You and Tony Pun have been together from day one; it rarely happens in this industry?

Me and Tony Pun Daning come from way back and we are happy to look back today at a very successful legacy built based on simple trust and loyalty, respect for each other’s views.

In every ten year long working relationship, there will be a few ups and downs and progressive arguments all aimed at achieving the primary objective which is success. In all this, Tony Pun was the manager and I the artiste on the quest for global recognition.

Tony Pun (Second from left), Samini First from Right
Manger Tony Pun (Second from left), Samini First from Right

He’s been a brother and a true friend.

Above all, a true soldier in times of difficulty you can always trust Tony to pull what we call the “magic” and make something happen. In my entire career I’ve worked with ONE manager and that’s been Tony Pun aka Tunnnnuppppp.

Heard about your sports bar; what prompted it?
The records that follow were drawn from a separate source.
-- ==== Sys2Proof/Laws/Discovery.lean ====
section
/-! SUPPORT. The order of discovery (42_enumeration.md R251): on a bus whose devices are listed in ascending order,
the search step from a clear session goes to the first one, and each later step to the next. -/

namespace Sys2Proof.Machine

theorem comesBefore.irrefl (a : Ident) : ¬ comesBefore a a := by
  rintro ⟨k, -, -, -, h0, h1⟩
  rw [h0] at h1
  cases h1

/-- The position at which two identifiers in order first differ decides a third one's place between them. -/
theorem comesBefore.trans {a b c : Ident} (h : comesBefore a b) (g : comesBefore b c) : comesBefore a c := by
  obtain ⟨k, k1, k64, ka, k0, kb⟩ := h
  obtain ⟨l, l1, l64, la, l0, lb⟩ := g
  by_cases hkl : k < l
  · exact ⟨k, k1, k64, fun j h1 h2 => (ka j h1 h2).trans (la j h1 (by omega)), k0, (la k k1 hkl).symm.trans kb⟩
  · have hne : l ≠ k := by
      rintro rfl
      rw [kb] at l0
      cases l0
    exact ⟨l, l1, l64, fun j h1 h2 => (ka j h1 (by omega)).trans (la j h1 h2), (ka l l1 (by omega)).trans l0, lb⟩

theorem comesBefore.asymm {a b : Ident} (h : comesBefore a b) : ¬ comesBefore b a :=
  fun g => comesBefore.irrefl a (h.trans g)

/-- A discrepancy on the path to `d`: some responding device has the other bit. -/
theorem splits_other {ds : List Ident} {d : Ident} {k : Nat} (h : splits ds d k = true) (b : Bool) :
    ∃ a ∈ ds, (∀ j, 1 ≤ j → j < k → romBit a j = romBit d j) ∧ romBit a k = b := by
  unfold splits wiredBit wiredComplement at h
  simp only [Bool.and_eq_true, Bool.not_eq_true', List.all_eq_false] at h
  obtain ⟨⟨a, ha, ha'⟩, ⟨c, hc, hc'⟩⟩ := h
  cases b
  · exact ⟨a, (mem_respond.mp ha).1, (mem_respond.mp ha).2, by simpa using ha'⟩
  · exact ⟨c, (mem_respond.mp hc).1, (mem_respond.mp hc).2, by simpa using hc'⟩

/-- A device that leaves the path at a position makes it a discrepancy. -/
theorem splits_of_other {ds : List Ident} {d a : Ident} {k : Nat} (hd : d ∈ ds) (ha : a ∈ ds)
    (h : ∀ j, 1 ≤ j → j < k → romBit a j = romBit d j) (hk : romBit a k ≠ romBit d k) : splits ds d k = true := by
  have hm : d ∈ respond ds d k := mem_respond.mpr ⟨hd, fun _ _ _ => rfl⟩
  have ha' : a ∈ respond ds d k := mem_respond.mpr ⟨ha, h⟩
  unfold splits wiredBit wiredComplement
  simp only [Bool.and_eq_true, Bool.not_eq_true', List.all_eq_false]
  cases hb : romBit d k with
  | false =>
    rw [hb] at hk
    exact ⟨⟨d, hm, by simp [hb]⟩, ⟨a, ha', by simpa using hk⟩⟩
  | true =>
    rw [hb] at hk
    exact ⟨⟨a, ha', by simpa using hk⟩, ⟨d, hm, by simp [hb]⟩⟩

theorem lastZeroFrom_ge (ds : List Ident) (d : Ident) (n : Nat) : ∀ (k z : Nat), z < k →
    (z ≤ lastZeroFrom ds d n k z) ∧
    (∀ j, k ≤ j → j < k + n → splits ds d j = true → romBit d j = false → j ≤ lastZeroFrom ds d n k z) := by
  induction n with
  | zero =>
    intro k z h
    exact ⟨Nat.le_refl z, fun j h1 h2 => by omega⟩
  | succ n ih =>
    intro k z h
    unfold lastZeroFrom
    have hlt : (if (splits ds d k && !romBit d k) = true then k else z) < k + 1 := by split <;> omega
    obtain ⟨i1, i2⟩ := ih (k + 1) _ hlt
    refine ⟨Nat.le_trans (by split <;> omega) i1, ?_⟩
    intro j h1 h2 hs hb
    by_cases hj : j = k
    · subst hj
      have hc : (splits ds d j && !romBit d j) = true := by simp [hs, hb]
      have := i1
      rw [if_pos hc] at this ⊢
      exact this
    · exact i2 j (by omega) (by omega) hs hb

theorem lastZeroFrom_mem (ds : List Ident) (d : Ident) (n : Nat) : ∀ (k z : Nat),
    lastZeroFrom ds d n k z = z ∨ (k ≤ lastZeroFrom ds d n k z ∧ lastZeroFrom ds d n k z < k + n ∧
      splits ds d (lastZeroFrom ds d n k z) = true ∧ romBit d (lastZeroFrom ds d n k z) = false) := by
  induction n with
  | zero => intro k z; exact .inl rfl
  | succ n ih =>
    intro k z
    unfold lastZeroFrom
    by_cases hc : (splits ds d k && !romBit d k) = true
    · rw [if_pos hc]
      rcases ih (k + 1) k with h | ⟨h1, h2, h3, h4⟩
      · right
        rw [h]
        simp only [Bool.and_eq_true, Bool.not_eq_true'] at hc
        exact ⟨Nat.le_refl k, by omega, hc.1, hc.2⟩
      · exact .inr ⟨by omega, by omega, h3, h4⟩
    · rw [if_neg hc]
      rcases ih (k + 1) z with h | ⟨h1, h2, h3, h4⟩
      · exact .inl h
      · exact .inr ⟨by omega, by omega, h3, h4⟩

/-- From a clear session the search goes to the first device. -/
theorem follows_first {d : Ident} {rest : List Ident} (h : (d :: rest).Pairwise comesBefore) :
    FollowsTo 64 (d :: rest) .clear d := by
  refine ⟨List.mem_cons_self, ?_⟩
  intro k h1 h2 hs
  have h0 : (Session.clear.ld).toNat = 0 := rfl
  rw [h0, if_neg (by omega), decide_eq_false (by omega)]
  by_contra hb
  rw [Bool.not_eq_false] at hb
  obtain ⟨a, ha, hj, h0⟩ := splits_other hs false
  have hlt : comesBefore a d := ⟨k, h1, h2, hj, h0, hb⟩
  rcases List.mem_cons.mp ha with rfl | hr
  · exact comesBefore.irrefl _ hlt
  · exact comesBefore.asymm hlt ((List.pairwise_cons.mp h).1 a hr)

/-- The last device has no discrepancy at which it takes 0: LDF is set after it. -/
theorem lastZero_last {pre : List Ident} {d : Ident} (h : (pre ++ [d]).Pairwise comesBefore) :
    lastZeroFrom (pre ++ [d]) d 64 1 0 = 0 := by
  rcases lastZeroFrom_mem (pre ++ [d]) d 64 1 0 with hz | ⟨h1, h2, hs, hb⟩
  · exact hz
  · obtain ⟨a, ha, hj, h1'⟩ := splits_other hs true
    have hlt : comesBefore d a := ⟨_, h1, by omega, fun j a b => (hj j a b).symm, hb, h1'⟩
    rcases List.mem_append.mp ha with hp | hd
    · exact absurd ((List.pairwise_append.mp h).2.2 a hp d (by simp)) (comesBefore.asymm hlt)
    · rw [List.mem_singleton.mp hd] at hlt
      exact absurd hlt (comesBefore.irrefl d)

/-- After one device the search goes to the next one, which is not yet the end of the pass. -/
theorem follows_next {pre post : List Ident} {c d : Ident} (se : Session)
    (h : (pre ++ c :: d :: post).Pairwise comesBefore) :
    lastZeroFrom (pre ++ c :: d :: post) c 64 1 0 ≠ 0 ∧
      FollowsTo 64 (pre ++ c :: d :: post) (afterFound (pre ++ c :: d :: post) se c) d := by
  have hc : c ∈ pre ++ c :: d :: post := by simp
  have hd : d ∈ pre ++ c :: d :: post := by simp
  -- nothing of the bus lies strictly between `c` and `d`
  have hgap : ∀ a ∈ pre ++ c :: d :: post, comesBefore c a → ¬ comesBefore a d := by
    intro a ha hca had
    obtain ⟨-, h2, h3⟩ := List.pairwise_append.mp h
    rcases List.mem_append.mp ha with hp | hr
    · exact comesBefore.asymm hca (h3 a hp c (by simp))
    · rcases List.mem_cons.mp hr with rfl | hr
      · exact comesBefore.irrefl _ hca
      · rcases List.mem_cons.mp hr with rfl | hr
        · exact comesBefore.irrefl _ had
        · exact comesBefore.asymm had ((List.pairwise_cons.mp (List.pairwise_cons.mp h2).2).1 a hr)
  have hcd : comesBefore c d := by
    have := (List.pairwise_append.mp h).2.1
    exact (List.pairwise_cons.mp this).1 d (by simp)
  generalize hds : pre ++ c :: d :: post = ds at *
  obtain ⟨p, p1, p64, pj, pc, pd⟩ := hcd
  have hsp : splits ds c p = true :=
    splits_of_other hc hd (fun j a b => (pj j a b).symm) (by rw [pc, pd]; decide)
  have hz : lastZeroFrom ds c 64 1 0 = p := by
    have hge := (lastZeroFrom_ge ds c 64 1 0 (by omega)).2 p p1 (by omega) hsp pc
    rcases lastZeroFrom_mem ds c 64 1 0 with hz | ⟨h1, h2, hs, hb⟩
    · omega
    · by_contra hne
      have hlt : p < lastZeroFrom ds c 64 1 0 := by omega
      obtain ⟨a, ha, hj, h1'⟩ := splits_other hs true
      apply hgap a ha
      · exact ⟨_, h1, by omega, fun j x y => (hj j x y).symm, hb, h1'⟩
      · exact ⟨p, p1, p64, fun j x y => (hj j x (by omega)).trans (pj j x y), (hj p p1 hlt).trans pc, pd⟩
  refine ⟨by omega, hd, ?_⟩
  intro k h1 h2 hs
  have hld : (afterFound ds se c).ld.toNat = p := by
    show (BitVec.ofNat 7 (lastZeroFrom ds c 64 1 0)).toNat = p
    rw [hz, BitVec.toNat_ofNat, Nat.mod_eq_of_lt (by omega)]
  rw [hld]
  by_cases hkp : k < p
  · rw [if_pos hkp]
    exact (pj k h1 hkp).symm
  · rw [if_neg hkp]
    by_cases hk : k = p
    · subst hk
      simpa using pd
    · rw [decide_eq_false hk]
      by_contra hb
      rw [Bool.not_eq_false] at hb
      obtain ⟨a, ha, hj, h0⟩ := splits_other hs false
      apply hgap a ha
      · exact ⟨p, p1, p64, fun j x y => (pj j x y).trans (hj j x (by omega)).symm, pc,
          (hj p p1 (by omega)).trans pd⟩
      · exact ⟨k, h1, h2, hj, h0, hb⟩

end Sys2Proof.Machine
end

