-- ==== Sys2Proof/Tests/Slice0.lean ====
section
/-! SUPPORT. The model's own tests: command words written out from 30_encoding.md, ill-formed terms, small single steps
whose expected results are the vectors of 95_test_vectors.md, and for every obligation with hypotheses a theorem that
shows them met. The slots of the step tests are scaled down to a few ticks; the durations at the default parameters
are tested by themselves. -/

namespace Sys2Proof.Tests

open Sys2Proof Sys2Proof.Machine

/-! ### Well-formed terms -/

theorem test_wellFormed_refuses_data_bits : (Instr.writeBit 0x02).wellFormed = false := by decide
theorem test_wellFormed_refuses_convert_idx : (Instr.convert false 3).wellFormed = false := by decide
theorem test_wellFormed_refuses_configure_idx : (Instr.configure false 1 9).wellFormed = false := by decide
theorem test_wellFormed_admits_match : (Instr.configure true 1 0).wellFormed = true := by decide

/-! ### Words (30_encoding.md R131, R140; 95_test_vectors.md sections 2 to 6) -/

theorem test_decode_nop : decode 0x00000000 = .command .nop := by decide
theorem test_decode_nop_ignored_fields : decode 0x0F00FF00 = .command .nop := by decide
theorem test_decode_reset : decode 0x00000001 = .command .reset := by decide
theorem test_decode_writeBit : decode 0x00000102 = .command (.writeBit 1) := by decide
theorem test_decode_writeBit_ignored : decode 0x0000FE02 = .command (.writeBit 0) := by decide
theorem test_decode_readBit : decode 0x00000003 = .command .readBit := by decide
theorem test_decode_writeByte : decode 0x0000CC04 = .command (.writeByte 0xCC) := by decide
theorem test_decode_readByte : decode 0x00000005 = .command .readByte := by decide
theorem test_decode_crcClear : decode 0x00000006 = .command .crcClear := by decide
theorem test_decode_crcByte : decode 0x00002907 = .command (.crcByte 0x29) := by decide
theorem test_decode_searchClear : decode 0x00000008 = .command .searchClear := by decide
theorem test_decode_searchNext : decode 0x00000009 = .command .searchNext := by decide
theorem test_decode_searchFirst : decode 0x0000000A = .command .searchFirst := by decide
theorem test_decode_enumerate : decode 0x0000000B = .command .enumerate := by decide
theorem test_decode_convert : decode 0x00210010 = .command (.convert true 2) := by decide
theorem test_decode_convert_all : decode 0x00F00010 = .command (.convert false 0) := by decide
theorem test_decode_convPoll : decode 0x00000011 = .command .convPoll := by decide
theorem test_decode_readTemp : decode 0x00310012 = .command (.readTemp true 3) := by decide
theorem test_decode_configure : decode 0x0A110013 = .command (.configure true 1 10) := by decide
theorem test_decode_reserved_bits : decode 0x000000E0 = .illegal .reservedBits := by decide
theorem test_decode_reserved_bit_28 : decode 0x1000000B = .illegal .reservedBits := by decide
theorem test_decode_reserved_op : decode 0x0000000C = .illegal (.reservedOp 0x0C) := by decide
theorem test_decode_reserved_op_last : decode 0x0000001F = .illegal (.reservedOp 0x1F) := by decide
theorem test_encode_configure : encode (.configure true 1 10) = 0x0A110013 := by decide
theorem test_wordOfBytes : decode (wordOfBytes 0x13 0x00 0x11 0x0A) = .command (.configure true 1 10) := by decide

/-! ### Small blocks -/

/-- The fixture identifiers of 95_test_vectors.md section 0. -/
def d1 : Ident := 0x2900000000000128
def d2 : Ident := 0x7000000000000228
def d3 : Ident := 0x4700000000000328
def d4 : Ident := 0xCC00000000000110
def dBad : Ident := 0x2A00000000000128
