-- ==== Sys2Proof/Word.lean ====
section
/-! DEFINITION. The word types of the merkle_damgaard_engine (10_state.md R22, R24; 30_encoding.md R60).

Addition, AND, OR, XOR and complement of W-bit words (00_scope.md R11, 41_bitops.md R130) are the operations `+`, `&&&`,
`|||`, `^^^` and `~~~` of `BitVec W`: addition is modulo 2^W and no carry is kept. -/

namespace Sys2Proof

/-- One byte: a message byte, a byte of the block buffer BUF, a byte of the digest. -/
abbrev Byte := BitVec 8

/-- A word of the W = 32 algorithms (00_scope.md R8), the DATA field of a command (R61) and the rdata of a response (R71). -/
abbrev Word32 := BitVec 32

/-- A word of the W = 64 algorithms (R8), a register of the hash-state file H (R22), the counter LEN (R23) and a command
word (R60). -/
abbrev Word64 := BitVec 64

end Sys2Proof
end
After all these years of entertaining the masses both locally and internationally, we have to be honest that as a label we’ve made a lot of money and we are looking at channelling into assets rather than lavish living as this industry does not promise any artist a hit record tomorrow.

With that in mind we thought it wise to move into different business ventures, one of which is my own restaurant and lounge called Dancestardom to cater for the general public and my fans as well as create an avenue where one can access everything Samini at a go.

There will be a local and continental restaurant, a live music session and an inner pub. It’s will also have a sports bar with screens all over to catch your favourite sporting events at any time. We have other attractions like a mini gulf course and a pool table and a shisha lounge to entertain almost everyone who walks in.